Accordingly, there are many strategies to estimate right graft weight and volume (Table 2). In our review, were found at least 11 different2,3,4,6,7,8,9,11,12,17,18,21,22, and sometimes conflicting, mathematical formulas aiming to predict graft size. Some of these methods do not use the computed tomography volumetry, but body surface area, and the diameter of the portal vein and/or their branches. This wide variation could be explained by donor´s heterogeneity due to age, gender, regional demographics, inclusion or not of the medium hepatic vein in the graft, different types of preservation solution, among others. The main purpose of our study was to determine the correlation between EGV and AGW in our center. We found that 1.00 ml of preoperative CTV correlates with 0.82 g of graft weight. Then, we believe that use the coefficient of 0.82 can predict more accurately the right hepatic graft weight in our population.
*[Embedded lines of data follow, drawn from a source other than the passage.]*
-- ==== Sys2Proof/Machine/Sending.lean ====
section
/-! DEFINITION. Sending on fabric sessions (**R278**-**R280**): message IDs, frame counts, the window and its waiting
messages; and the metering counters (**R319**). -/

namespace Sys2Proof.Machine

-- Sessions ------------------------------------------------------------------------------------------------------------

/-- An open session by its index. -/
def session? (s : State) (i : Nat) : Option Session := tget? s.fab.sessions i

/-- The state with an open session changed. -/
def updSession (i : Nat) (f : Session → Session) (s : State) : State :=
  match session? s i with
  | some x => { s with fab := { s.fab with sessions := tset s.fab.sessions i (f x) } }
  | none => s

/-- Frames of a message of `n` bytes (**R280**). -/
def frames (n : Nat) : Nat := max 1 ((n + 8191) / 8192)

/-- The message's ID written into what is sent. -/
def Out.withId (id : Nat) : Out → Out
  | .message sess typ _ ws => .message sess typ id ws
  | o => o

/-- The window has a place (**R280**): 16,384, of which 1,024 are kept for ENSIGN. -/
def windowOpen (x : Session) (ens : Bool) : Bool := x.unacked.length < (if ens then 16384 else 15360)

/-- The RESPONSE of a request gets its message ID at its provisional changes (**R295**). -/
def stampProv (rid : Option Nat) (sess id : Nat) (s : State) : State :=
  match rid with
  | some r => { s with fab := { s.fab with prov := s.fab.prov.map fun p =>
      if p.rid = r then { p with session := sess, message := id } else p } }
  | none => s

/-- One message put on a session that has a place for it. -/
def putMsg (i : Nat) (x : Session) (ens : Bool) (m : WaitMsg) (s : State) : State :=
  let y := { x with
    nextMsg := x.nextMsg + 1, txSeq := x.txSeq + frames m.bytes, ackDue := false
    unacked := x.unacked ++ [{ id := x.nextMsg, typ := m.typ, bytes := m.bytes, ensign := ens, sentAt := s.mtime, txAt := s.mtime,
                               rid := m.rid }] }
  stampProv m.rid i x.nextMsg
    (emit (m.what.withId x.nextMsg) { s with fab := { s.fab with sessions := tset s.fab.sessions i y } })

/-- A message sent on a session; a non-ENSIGN message that finds no place waits (**R280**). -/
def sendMsg (i : Nat) (ens : Bool) (m : WaitMsg) (s : State) : State :=
  match session? s i with
  | none => s
  | some x =>
    if ens || (windowOpen x ens && x.waiting.isEmpty) then putMsg i x ens m s
    else { s with fab := { s.fab with sessions := tset s.fab.sessions i { x with waiting := x.waiting ++ [m] } } }

/-- Waiting messages sent while the window has places: at most `k`. -/
def sendWaiting (i : Nat) : Nat → State → State
  | 0, s => s
  | k + 1, s =>
    match session? s i with
    | none => s
    | some x =>
      match x.waiting with
      | [] => s
      | m :: r => if windowOpen x false then sendWaiting i k (putMsg i { x with waiting := r } false m s) else s

/-- Open peer sessions. -/
def peerSessions (s : State) : List Nat := (s.fab.sessions.filter fun e => !e.2.tenant).map (·.1)

/-- The session that serves a peer node. -/
def sessionTo (s : State) (node : Nat) : Option Nat := (peerOf s node).session

/-- Open tenant sessions of a slice. -/
def tenantSessions (s : State) (sl : Nat) : List Nat :=
  s.fab.sessions.filterMap fun e => if e.2.tenant && e.2.slice == sl then some e.1 else none

-- Metering (R319, R320) ----------------------------------------------------------------------------------------------------

/-- One class's counters of an interval changed. -/
def meterClass (c : RClass) (f : ClassMeter → ClassMeter) (e : RingEntry) : RingEntry :=
  match c with
  | .ensign => { e with ensign := f e.ensign }
  | .pennon => { e with pennon := f e.pennon }
  | .streamer => { e with streamer := f e.streamer }

/-- A slice's open interval changed; a slice that the image disables has no counters (**R60**, **R320**). -/
def meter (sl : Nat) (c : RClass) (f : ClassMeter → ClassMeter) (s : State) : State :=
  if enabled s sl then updSlice sl (fun x => { x with meter := meterClass c f x.meter }) s else s

/-- A refusal under **R105** counted. -/
def meterRefused (sl : Nat) (c : RClass) (s : State) : State :=
  meter sl c (fun m => { m with refused := satAdd 32 m.refused 1 }) s

/-- The input of an admitted request counted. -/
def meterIn (sl : Nat) (c : RClass) (n : Nat) (s : State) : State :=
  meter sl c (fun m => { m with bytesIn := m.bytesIn + n }) s

/-- A completion of an admitted request counted: its group, output bytes and busy time. -/
def meterDone (sl : Nat) (c : RClass) (group outLen busy : Nat) (s : State) : State :=
  meter sl c (fun m => { m with
    ops := tupd m.ops (groupIdx group) 0 (fun n => satAdd 32 n 1), bytesOut := m.bytesOut + outLen, busy := m.busy + busy }) s

/-- A METER_SKIPPED completion written here. -/
def meterSkipped (sl : Nat) (c : RClass) (s : State) : State :=
  meter sl c (fun m => { m with skipped := satAdd 32 m.skipped 1 }) s

end Sys2Proof.Machine
end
|Author ref||Year||Country||Formula||Patients enrolled||Type of graft||Solution|
|Hwang et al.6||2002||Korea||GW = EGV /1.22||12||Right lobe||HTK|
|Gondolesi et al.4||2004||USA||RGV= 440 X BSA||91||Right lobe||UW|
|Lemke et al.12||2006||Germany||RGW=(0.678 x EGV)+143.704||16||Right lobe||HTK|
|Khalaf et al.8||2007||Saudi Arabia||RGV= EGV x SLV||28 3||Right lobe Extended right lobe§||–|
|Kayashima et al.7||2008||Japan||GV = 70.767 + [0.703 x EGV] + (1.298 x donor age)||139 77||Left lobe Right lobe*||UW|
|Kim et al.9||2010||Korea||RGW = (0.8815 x EGV Blood Free ) + 88.5117||88||Right lobe||HTK|
|Chan et al.2,3||2011||China||RGW = EGV / 1.19||285||Extended right lobe§||HTK|
|Lee et al.11||2011||Taiwan||RGV=[R2/ (R2 +L2)] x100%||4||Full right (split)||HTK|
|Wang et al.21||2011||Taiwan||RGV = SLV x [R2/(R2 + L2)]||175||Right lobe||HTK|
|Yoneyama et al.22||2011||Japan||RGW = 0.84 x EGV||39||Right lobe||HTK/UW|
|Tongyoo et al.18||2012||USA||RGV = SLV × [(RA2+RP2) / (RA2+RP2+L2)]||200||Right lobe||HTK|
|Present study||2014||Brazil||RGW = 0.82 x EGV||28||Right lobe||HTK|
* including right lobes, extended right lobe and 1 posterior segment.; § including medium hepatic vein. Abbreviation: BSA =body surface area, calculated by Mostellerxxxx formula: square root (weight [Kg] x height [cm]/3600); EGV=estimated graft volume by CT volumetry; GV=graft volume; GW=graft weight; L =left portal; vein diameter; R =right portal vein diameter; RA=right anterior portal vein diameter; RP=right posterior portal vein diameter; RGV=right graft volume ; RG=right graft weight; SLV=stand liver volume calculated by Makuuchixxx formula (706.2 x body surface area [m2] + 2.4).